The Spechler NEJM 2019 trial enrolled 366 patients with heartburn persisting on PPIs and systematically worked up every one before randomizing anyone. The result: only 21% had truly PPI-resistant, reflux-related heartburn. More than one in four had functional heartburn with no reflux relationship. Eleven percent responded to PPI optimization alone before the workup even started. The trial shows that systematic evaluation is not a prerequisite for surgery -- it is the treatment. This final episode covers the trial data, the ACG refractory GERD algorithm, and a full synthesis of all nine episodes into the framework boards are actually testing.

Key Topics

• Spechler et al., NEJM 2019: VA study, 366 patients with heartburn persisting on PPI therapy. Step 1: optimize PPI to omeprazole 20 mg twice daily taken 30 to 60 minutes before breakfast and dinner for two weeks. Result: 42 patients (11.5%) responded to optimized PPI alone, never reaching the formal workup. Step 2: the non-responders underwent endoscopy with biopsies, esophageal manometry, and combined impedance-pH monitoring on PPI therapy. Final distribution: 70 patients (19%) unable or unwilling to complete workup; 54 (15%) excluded for miscellaneous reasons; 21 (6.3%) had non-GERD esophageal disorders; 99 (27%) had functional heartburn (normal acid exposure, negative SAP); and 78 (21%) had truly PPI-resistant reflux-related heartburn. One in five patients. That is the denominator for surgical candidates.

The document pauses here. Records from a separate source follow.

-- ==== Sys2Proof/Machine/Clock.lean ====
section
/-! DEFINITION. Clock: the meanings of CFGE (R190), CFGD (R195) and OSCS (R199). None of them can fail. -/

namespace Sys2Proof.Machine

/-- CFGE (R190): merge the clock configuration into the image. -/
def execCfge (s : State) : Answer := returnOk (.cfge (encodeConfig s.inp.cfg s.inp.img)) s

/-- CFGD (R195): the clock configuration the image holds. -/
def execCfgd (s : State) : Answer := returnOk (.cfgd (decodeConfig s.inp.img)) s

/-- OSCS (R199): the oscillator-running bit of the image. -/
def execOscs (s : State) : Answer := returnOk (.oscs (oscRunning s.inp.img)) s

end Sys2Proof.Machine
end

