-- ==== Sys2Proof/Machine/Dispatch.lean ====
section
/-! DEFINITION. Dispatch: one arm per operation, each one direct call of its meaning. -/

namespace Sys2Proof.Machine

def exec (i : Instr) (s : State) : Host.Outcome State Fault Refusal :=
  match i with
  | .dect => Sys2Proof.Machine.execDect s
  | .enct => Sys2Proof.Machine.execEnct s
  | .cfge => Sys2Proof.Machine.execCfge s
  | .cfgd => Sys2Proof.Machine.execCfgd s
  | .oscs => Sys2Proof.Machine.execOscs s
  | .reserved101 => Sys2Proof.Machine.execReserved101 s
  | .reserved110 => Sys2Proof.Machine.execReserved110 s
  | .reserved111 => Sys2Proof.Machine.execReserved111 s

end Sys2Proof.Machine
end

• Randomized comparison in confirmed reflux-related refractory heartburn: 78 patients randomized to three arms. Laparoscopic Nissen fundoplication achieved 67% treatment success (at least 50% improvement in GERD-HRQL at one year). Active medical therapy (omeprazole plus baclofen plus desipramine) achieved 28%. Control medical therapy (omeprazole plus placebo baclofen plus placebo desipramine) achieved 12%. Surgery was significantly superior to both medical arms. For the correctly diagnosed patient, fundoplication works. The implication: if you had operated on all 366 patients without the workup, you would have operated on the 27% with functional heartburn, the 11.5% who just needed proper PPI instructions, and the 6.3% with non-GERD disorders. Systematic evaluation is what makes surgery successful, not surgery itself.
• ACG algorithm for refractory GERD: Step 1 -- optimize PPI (correct timing, twice daily, consistent use). Step 2 -- endoscopy. If normal endoscopy and no prior objective GERD confirmation, proceed to ambulatory pH monitoring off PPIs. Step 3 -- if GERD is established and symptoms persist on twice-daily PPI, proceed to combined impedance-pH monitoring on PPIs. For extraesophageal symptoms, antireflux procedures require objective reflux evidence before proceeding.